D’autres bribes du père se retrouvent dans les rêves de Huyghebaert, qui s’effacent à son réveil, ou dans des extraits littéraires mêlés au récit. Le livre culmine avec une courte fiction, dans laquelle le père – sa dépouille, en fait – effectue le voyage au Canada qu’il s’était promis de faire de son vivant. Huyghebaert le fait revivre pour mieux le laisser mourir.
Documenter l’invisible
On comprend bientôt que ce désir de fabriquer du sens, même si celui-ci s’écarte de la réalité, vient du peu de réponses que Huyghebaert a trouvées dans la vie réelle – même les dates de naissance et de mort de son père ne peuvent lui être fournies par les documents officiels.
L’artiste et auteure privilégie le collage, un procédé qui laisse place au hasard. En conjuguant des images et des bouts de textes, elle joue sur les thèmes de l’absence et de la présence. Les blancs et les mots caviardés parlent eux aussi d’un vide qui n’est pas représentable, mais qui se fait sentir. Ils confèrent une densité aux choses qui ne laissent pas de traces.

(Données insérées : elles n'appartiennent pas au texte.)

-- ==== Sys2Proof/Machine/Step.lean ====
section
/-! DEFINITION. One step of the core (`30_encoding.md` R57), and the placing of an instruction where the next step
fetches it. -/

namespace Sys2Proof.Machine

/-- `step()` (`30_encoding.md` R57): nothing when halted (R64; DESIGN CHOICE, safe, log 4); otherwise fetch, decode,
execute. The three possible outcomes of R57 beside a next state are: no change (halted), not enabled (a device read
with no input: the same state again, log 8), and `Fatal(cause)`. -/
def step (s : State) : Host.Outcome State Fault Refusal :=
  if s.halted then .next s
  else
    match decode s.instrBytes with
    | .ok (i, _) => exec i s
    | .error _ => raiseFatal .decodeError

/-- Write bytes into the backing cells from `a` up, the address wrapping. -/
def State.placeBytes (s : State) (a : Word) : List Byte → State
  | [] => s
  | b :: bs => (s.setCell a b).placeBytes (a + 1#16) bs

/-- The state with a table word stored at `ip`, three bytes, and not halted, so that the next step fetches and runs it
(log 15). -/
def State.withFetchWord (s : State) (nbits w : Nat) : State :=
  { s.placeBytes s.ip (tableBytes nbits w) with halted := false }

end Sys2Proof.Machine
end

Au fil de la lecture, on se surprend à ajouter une part de soi au récit. À forger le souvenir du père de Huyghebaert à partir de la figure paternelle qu’on a connue. À s’abandonner dans ce journal si intime qu’il touche à l’universel. Le livre se conclut d’ailleurs sur un cadre vide avec, en son centre, cette légende:
« Je m’appelle Mario.
Mario Huyghebaert.
Comme tout le monde. »
Une œuvre protéiforme
Française d’origine et Montréalaise d’adoption, Céline Huyghebaert a étudié la littérature avant d’accomplir un doctorat en étude et pratique des arts à l’Université du Québec à Montréal, au terme duquel elle a obtenu la Bourse Claudine et Stephen Bronfman en art contemporain. Son parcours atypique se reflète dans sa manière de danser sur la frontière entre écriture et arts visuels.

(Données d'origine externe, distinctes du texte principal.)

/-! ### HALT and RET -/

/-- R70: HALT sets `halted`, moves `ip` past one byte, and changes nothing else; every low nibble is HALT. The opcode
number is decision D1 (log 1). -/
def Obligations.HaltSetsTheFlagOnly : Prop :=
  ShortForm 0x0 (fun _ _ => .halt) ∧
  ∀ s, ∃ t, exec .halt s = .next t ∧ t.halted = true ∧ IpPast 1 s t ∧ SameRegs s t ∧ t.rp = s.rp ∧
    SameCells s t ∧ SameStreams s t

/-- R71: RET goes to `rp` unconditionally and does not modify `rp` or anything else. Opcode number: D1 (log 1). -/
def Obligations.RetGoesToRpAndKeepsIt : Prop :=
  ShortForm 0x1 (fun _ _ => .ret) ∧ ∀ s, ∃ t, exec .ret s = .next t ∧ OnlyIp s.rp s t

/-! ### Shifts and rotates -/

/-- R75: SHL is multiplication by two modulo 256; only `ra` changes. Opcode number: D1 (log 1). -/
def Obligations.ShlDoublesModulo256 : Prop :=
  ShortForm 0x2 (fun a _ => .shl a) ∧
  ∀ (a : Reg) (s : State), ∃ t, exec (.shl a) s = .next t ∧
    OnlyRegister a (BitVec.ofNat 8 (2 * (s.reg a).toNat % 256)) 1 s t

/-- R76: SHR is the unsigned half rounded down; only `ra` changes. Opcode number: D1 (log 1). -/
def Obligations.ShrHalvesUnsigned : Prop :=
  ShortForm 0x3 (fun a _ => .shr a) ∧
  ∀ (a : Reg) (s : State), ∃ t, exec (.shr a) s = .next t ∧
    OnlyRegister a (BitVec.ofNat 8 ((s.reg a).toNat / 2)) 1 s t

/-- R77: ROL moves bit `k` to bit `k+1` and bit 7 to bit 0; only `ra` changes. Opcode number: D1 (log 1). -/
def Obligations.RolMovesEachBitUp : Prop :=
  ShortForm 0x4 (fun a _ => .rol a) ∧
  ∀ (a : Reg) (s : State), ∃ t, exec (.rol a) s = .next t ∧
    (∀ k < 8, (t.reg a).getLsbD ((k + 1) % 8) = (s.reg a).getLsbD k) ∧ OnlyRegister a (t.reg a) 1 s t

/-- R78: ROR moves bit `k+1` to bit `k` and bit 0 to bit 7 (the wrap is the specification's derivation, log 20); only
`ra` changes. Opcode number: D1 (log 1). -/
def Obligations.RorMovesEachBitDown : Prop :=
  ShortForm 0x5 (fun a _ => .ror a) ∧
  ∀ (a : Reg) (s : State), ∃ t, exec (.ror a) s = .next t ∧
    (∀ k < 8, (t.reg a).getLsbD k = (s.reg a).getLsbD ((k + 1) % 8)) ∧ OnlyRegister a (t.reg a) 1 s t

/-- R79: `k` rotates do to the register what `k mod 8` do, eight restore it, and ROL and ROR undo each other. -/
def Obligations.RotatesHavePeriodEight : Prop :=
  (∀ (i : Instr) (a : Reg) (s : State) (k : Nat), (i = .rol a ∨ i = .ror a) → ∃ t u,
    execTimes i k s = .next t ∧ execTimes i (k % 8) s = .next u ∧ t.reg a = u.reg a ∧
    (k % 8 = 0 → t.reg a = s.reg a)) ∧
  (∀ (i j : Instr) (a : Reg) (s : State), (i = .rol a ∧ j = .ror a) ∨ (i = .ror a ∧ j = .rol a) →
    ∃ t u, exec i s = .next t ∧ exec j t = .next u ∧ u.reg a = s.reg a)

/-- R79: eight or more shifts give 0x00 from every value, and 0x00 is the only value a shift keeps, so SHL and SHR do
not have period 8 (`90_conflicts.md` C3). -/
def Obligations.EightShiftsGiveZero : Prop :=
  (∀ (i : Instr) (a : Reg) (s : State) (k : Nat), (i = .shl a ∨ i = .shr a) → 8 ≤ k →
    ∃ t, execTimes i k s = .next t ∧ t.reg a = 0x00#8) ∧
  (∀ (i : Instr) (a : Reg) (s : State), (i = .shl a ∨ i = .shr a) →
    ∃ t, exec i s = .next t ∧ (t.reg a = s.reg a ↔ s.reg a = 0x00#8))

/-! ### Logic -/

/-- R80, R88: NAND by its truth table. Opcode number: D1 (log 1); the table is general knowledge the specification
supplies (log 19). -/
def Obligations.NandFollowsItsTruthTable : Prop :=
  ShortForm 0x6 .nand ∧ FollowsTable .nand
    (fun x y => match x, y with
      | false, false => true
      | false, true => true
      | true, false => true
      | true, true => false)

/-- R81, R88: AND by its truth table. Opcode number: D1 (log 1); table: log 19. -/
def Obligations.AndFollowsItsTruthTable : Prop :=
  ShortForm 0x7 .and ∧ FollowsTable .and
    (fun x y => match x, y with
      | false, false => false
      | false, true => false
      | true, false => false
      | true, true => true)

/-- R82, R88: OR by its truth table. Opcode number: D1 (log 1); table: log 19. -/
def Obligations.OrFollowsItsTruthTable : Prop :=
  ShortForm 0x8 .or ∧ FollowsTable .or
    (fun x y => match x, y with
      | false, false => false
      | false, true => true
      | true, false => true
      | true, true => true)

/-- R83, R88: XOR by its truth table. Opcode number: D1 (log 1); table: log 19. -/
def Obligations.XorFollowsItsTruthTable : Prop :=
  ShortForm 0x9 .xor ∧ FollowsTable .xor
    (fun x y => match x, y with
      | false, false => false
      | false, true => true
      | true, false => true
      | true, true => false)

Dans ses œuvres récentes, Huyghebaert conçoit des univers narratifs qui se déploient autant sur les murs d’une exposition que dans les pages d’un roman, d’un fanzine ou d’un livre d’artiste. L’ensemble de ses créations témoigne en effet d’un amour profond pour le document, le papier, la publication.
Dans le drap blanc, réalisé en collaboration avec le directeur artistique Pier-Philippe Rioux, le design fait partie intégrante de la narration. Les documents glanés, découpés, scannés par l’artiste ont été minutieusement insérés tout au long du livre. Quant aux questionnaires, ils ont été fidèlement reproduits : police de caractères dactylographique, cases vides et réponses qui débordent de la page. Et on a conservé le visuel propre aux pièces de fiction. En somme, le design de chaque chapitre met en relief la démarche de Huyghebaert et donne à l’ensemble son originalité.
Le format de l’œuvre, qui évoque le roman, rend aussi l’objet singulier. À l’intérieur, les pages vont du blanc au noir, les rêves sont sérigraphiés en blanc sur noir par l’artiste, le papier carbone tache les doigts des lecteurs qui, à leur tour, laissent leur trace dans le livre. On y trouve même une petite enveloppe contenant dix photographies à apposer soi-même pour participer à la construction de l’histoire.
À chacune de ses parutions, le drap blanc prend une forme différente. En 2017, il a été présenté dans une exposition à la Fonderie Darling. Les parties du livre étaient alors étalées dans l’espace. Une nouvelle version a paru aux éditions Le Quartanier en mai 2019, dans un format où, cette fois, le langage prime. Rares sont les créations qui chevauchent arts visuels, design et littérature. À ce titre, le drap blanc est un livre non seulement passionnant, mais exceptionnel dans le milieu canadien de l’édition.